#### [Exercise objective]
Go through the records and report each line holding the string "majField".

(Excerpts from a dataset)
-- ==== Sys2Proof/Certificates/Slice0/Obligations.lean ====
section
/-! DEFINITION. The statements for the provers. Each says what the numbered rules of the manual that its docstring names say of
the model. -/

open Sys2Proof Sys2Proof.Machine

/-- 03_encoding R40–R51, 12_context R283: where no vector work can go on and the hart has no store under way
(notes/assumptions/2), a step at which the fetched parcels decode to an instruction runs that instruction; the step adds only
what `nowRunning` puts before it, whether the instruction lies outside a pure task's code (17_reuse R396), and, after it,
that a hart which has gone back lets the others move (notes/assumptions/1), that a wait shows no window a later cycle (15_queue
R348; notes/assumptions/78), and the events of the errors that the controller has corrected in what the step read (20_system R447, R454; notes/assumptions/91). That the parcels are read in the step that
executes them is the model's choice, not R42's words, which allow fetching up to 256 bytes ahead (notes/assumptions/75). -/
def Obligations.StepRunsDecoded : Prop :=
  ∀ (s : State) (p0 : Parcel) (rest : List Parcel) (i : Instr),
    s.sched = [] → s.frozen = false → s.yieldNow = false → s.canIssue s.cur = true → s.vectorMoves = false →
    s.me.split = none →
    s.fetchParcels s.cur s.me.pc.toNat 1 = .ok [p0] →
    (if parcelsOfLen (lenField p0) = 1 then rest = []
     else s.fetchParcels s.cur (s.me.pc.toNat + 4) (parcelsOfLen (lenField p0) - 1) = .ok rest) →
    decode (p0 :: rest) = .ok i →
    let o := afterExec s.me.pc s.windows (exec i { s.nowRunning with outside := s.outsideCode (parcelsOfLen (lenField p0)) })
    s.nextMove = o ∧ (s.soft = [] → step s = o) ∧
    ∀ t, o = .next t → step s = .next ((s.soft.filter (s.reads State.nextMove)).foldl State.logCorrected t)

/-- The words that the manual writes out stand for the instructions it says (03_encoding R43–R49 and its worked
encodings, 05_scalar, 06_vector, 09_page), and what the decoder refuses by its first check (03_encoding R50, R51). -/
def Obligations.Decoding : Prop :=
  (decode [0x00082104] = .ok (.add 1 1 2) ∧
   decode [0xFF680C40] = .ok (.blt 12 0 (BitVec.ofInt 11 (-5))) ∧
   decode [0x000C7159, 0x00001FF8] = .ok (.ldL 17 3 0x1FF8) ∧
   decode [0x00018D29, 0x00000A00] = .ok (.bext 13 12 0 40) ∧
   decode [0x202D4C70] = .ok (.turn 2 12 10 11) ∧
   decode [0x00107075, 0x000F4240] = .ok (.twait 16 3 4 1000000) ∧
   decode [0x000823C0] = .ok (.vadd 0 0 3 1 2)) ∧
  (decode [] = .error .truncated ∧
   (∀ (p : Parcel) (r : List Parcel), majorLen (majField p) (lenField p) = none →
     decode (p :: r) = .error .unassignedMajor) ∧
   (∀ (p : Parcel) (r : List Parcel) (l : BitVec 2), majorLen (majField p) (lenField p) = some l → l ≠ lenField p →
     decode (p :: r) = .error .lengthMismatch))

/-- 03_encoding R43–R49: the decoder reads back what the encoder writes, for every well-formed instruction. -/
def Obligations.RoundTrip : Prop :=
  ∀ i : Instr, i.wf = true → i.isEvent = false → decode (encode i) = .ok i

/-- Every step of the device keeps both memories in their canonical form. The form is the model's own
(notes/assumptions/3). -/
def Obligations.StepKeepsMemories : Prop := ∀ s t : State, s.Inv → step s = .next t → t.Inv

/-- 02_machine R32, R34; 09_page R206, R212; 20_system R445, R451: the memories are canonical after reset, and what the
manual gives for a cold reset: HB is 0, every granule is CLEAN, no core has a pending granule, HOTCTL holds its
defaults, no tenant has a key or a page table, and the device block holds the reset values of R445. The values that the
manual does not give (notes/assumptions/4) are not stated here. -/
def Obligations.ResetState : Prop :=
  (State.reset.Inv) ∧
  (let s := State.reset
   s.hb = 0 ∧ s.gran = [] ∧ (∀ core, s.pending core = 0) ∧
   (∀ d, (s.dieOf d).hotctl = 0x0000100000400000) ∧
   (∀ t, (s.tenant t).key = none ∧ (s.tenant t).xroot = 0 ∧ (s.tenant t).tsave = 0) ∧
   s.dev.ready = false ∧ s.dev.alarm = false ∧ s.dev.lastRst = 0 ∧ s.dev.evring = 0 ∧ s.dev.lock = false ∧
   s.dev.policy = false ∧ s.dev.limit = 2200 ∧ s.kernels = [] ∧ s.ctxs = [] ∧
   (∀ core, s.copyQueue core = []))

/-- The operations through which instructions, copies, the host and migrations write memory keep the canonical form, and
every byte of device memory outside what each stores: for a store to a region of pages the copies of its pieces, for a
write of the host, a peer or the device, and for one copy within a granule, [pa, pa + n), for a migration the new frame.
Host memory changes by none of these but the store to a region, of which this does not say it, and a copy within a granule
of a HOSTMEM page, which keeps the host bytes outside [pa, pa + n). A store to a window changes no memory. The canonical
form is the model's own (notes/assumptions/3), and so is that a store to a LOOSE page writes the replica of the writer's die
in its step, the others later (notes/assumptions/14). -/
def Obligations.WritesKeepMemories : Prop :=
  ∀ (s : State) (w : Who) (l : Level) (lo : Bool) (a pa : Nat) (bs : List Byte) (r : Region) (kind : PageKind)
    (writer tenant src dst : Nat), s.Inv →
    (s.writeRegion w l lo a bs r).Inv ∧ (s.cleanWrite pa bs).Inv ∧ (s.movePage src dst).Inv ∧
    (s.writePiece kind pa bs writer l tenant).Inv ∧
    (∀ x, x < pa ∨ pa + bs.length ≤ x →
      (s.writePiece kind pa bs writer l tenant).memByte x = s.memByte x ∧
      sget 0 (s.writePiece kind pa bs writer l tenant).hostMem x = sget 0 s.hostMem x ∧
      (s.cleanWrite pa bs).memByte x = s.memByte x) ∧
    (kind = .hostmem → (s.writePiece kind pa bs writer l tenant).mem = s.mem) ∧
    (kind ≠ .hostmem → (s.writePiece kind pa bs writer l tenant).hostMem = s.hostMem) ∧
    (s.cleanWrite pa bs).hostMem = s.hostMem ∧
    (∀ x, x < dst ∨ dst + 65536 ≤ x → (s.movePage src dst).memByte x = s.memByte x) ∧
    (s.movePage src dst).hostMem = s.hostMem ∧
    (∀ i off, r = .window i off → (s.writeRegion w l lo a bs r).mem = s.mem ∧
      (s.writeRegion w l lo a bs r).hostMem = s.hostMem) ∧
    (∀ ps x, r = .pages ps → (∀ p ∈ ps, ∀ c ∈ storedCopies p.1 lo, x < c ∨ c + p.2.2 ≤ x) →
      (s.writeRegion w l lo a bs r).memByte x = s.memByte x)

/-- 02_machine R25, 03_encoding R61: s0 reads 0 and discards what is written to it; any other register holds what was
last written, and the others stay. An instruction that only writes a scalar register changes that register, PC, and the
unread-error bits of what it reads, and nothing else anywhere. -/
def Obligations.ScalarRegisters : Prop :=
  (∀ (h : Hart) (r q : SReg) (x : Word), swf 0 h.regs = true →
    (h.writeS r x).readS q = (if q = 0 then 0 else if q = r then x else h.readS q) ∧
    swf 0 (h.writeS r x).regs = true ∧ (h.writeS 0 x) = h) ∧
  (∀ (s : State) (reads : List SReg) (d : SReg) (n : Nat) (x : Word),
    let u := (s.reading reads).retire n d x
    u.me = { s.me.writeS d x with pc := s.me.pc + BitVec.ofNat 64 n, unread := (s.me.clearRead reads).unread } ∧
    u.myCtx = s.myCtx.withHart s.cur.kind u.me ∧ (∀ cid, cid ≠ s.cur.cid → u.ctx cid = s.ctx cid) ∧
    ({ u with ctxs := s.ctxs } : State) = s)

/-- 05_scalar R87, R88: the instructions of ALU and the binary ones of MULDIV write f(a, b) to sd and move on by 4. -/
def Obligations.ScalarBinary : Prop :=
  ∀ (s : State) (d a b : SReg), s.Ready [a, b] [d] →
    let x := s.readS a
    let y := s.readS b
    let n := (y.toNat % 64)
    let put := fun (v : Word) => ((s.reading [a, b]).retire 4 d v)
    exec (.add d a b) s = .next (put (x + y)) ∧
    exec (.sub d a b) s = .next (put (x - y)) ∧
    exec (.and d a b) s = .next (put (x &&& y)) ∧
    exec (.or d a b) s = .next (put (x ||| y)) ∧
    exec (.xor d a b) s = .next (put (x ^^^ y)) ∧
    exec (.sll d a b) s = .next (put (x <<< n)) ∧
    exec (.srl d a b) s = .next (put (x >>> n)) ∧
    exec (.sra d a b) s = .next (put (x.sshiftRight n)) ∧
    exec (.setlt d a b) s = .next (put (if x.toInt < y.toInt then 1 else 0)) ∧
    exec (.setltu d a b) s = .next (put (if x.toNat < y.toNat then 1 else 0)) ∧
    exec (.min d a b) s = .next (put (if x.toInt ≤ y.toInt then x else y)) ∧
    exec (.max d a b) s = .next (put (if x.toInt ≤ y.toInt then y else x)) ∧
    exec (.minu d a b) s = .next (put (if x.toNat ≤ y.toNat then x else y)) ∧
    exec (.maxu d a b) s = .next (put (if x.toNat ≤ y.toNat then y else x)) ∧
    exec (.andn d a b) s = .next (put (x &&& ~~~y)) ∧
    exec (.orn d a b) s = .next (put (x ||| ~~~y)) ∧
    exec (.rol d a b) s = .next (put (x.rotateLeft n)) ∧
    exec (.ror d a b) s = .next (put (x.rotateRight n)) ∧
    exec (.mul d a b) s = .next (put (x * y)) ∧
    exec (.mulhiSs d a b) s = .next (put (BitVec.ofInt 64 (x.toInt * y.toInt / 2 ^ 64))) ∧
    exec (.mulhiUu d a b) s = .next (put (BitVec.ofNat 64 (x.toNat * y.toNat / 2 ^ 64))) ∧
    exec (.mulhiSu d a b) s = .next (put (BitVec.ofInt 64 (x.toInt * (y.toNat : Int) / 2 ^ 64))) ∧
    exec (.pmul d a b) s = .next (put ((clmul x y 64).setWidth 64)) ∧
    exec (.pmulhi d a b) s = .next (put (((clmul x y 64) >>> 64).setWidth 64))

/-- 05_scalar R89: division never traps, and its corners. -/
def Obligations.DivisionNeverTraps : Prop :=
  ∀ (s : State) (d a b : SReg), s.Ready [a, b] [d] →
    let x := s.readS a
    let y := s.readS b
    let put := fun (v : Word) => ((s.reading [a, b]).retire 4 d v)
    (y = 0 → exec (.div d a b) s = .next (put 0) ∧ exec (.divu d a b) s = .next (put 0) ∧
      exec (.rem d a b) s = .next (put x) ∧ exec (.remu d a b) s = .next (put x)) ∧
    (y ≠ 0 →
      (x.toInt = -2 ^ 63 → y.toInt = -1 →
        exec (.div d a b) s = .next (put x) ∧ exec (.rem d a b) s = .next (put 0)) ∧
      (¬ (x.toInt = -2 ^ 63 ∧ y.toInt = -1) → ∃ q r : Word,
        exec (.div d a b) s = .next (put q) ∧ exec (.rem d a b) s = .next (put r) ∧ q.toInt = x.toInt.tdiv y.toInt ∧
        r.toInt = x.toInt - y.toInt * q.toInt) ∧
      ∃ q r : Word, exec (.divu d a b) s = .next (put q) ∧ exec (.remu d a b) s = .next (put r) ∧
        q.toNat = x.toNat / y.toNat ∧ r.toNat = x.toNat - y.toNat * q.toNat)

#### [Exercise output]
   (∀ (p : Parcel) (r : List Parcel), majorLen (majField p) (lenField p) = none →
   (∀ (p : Parcel) (r : List Parcel) (l : BitVec 2), majorLen (majField p) (lenField p) = some l → l ≠ lenField p →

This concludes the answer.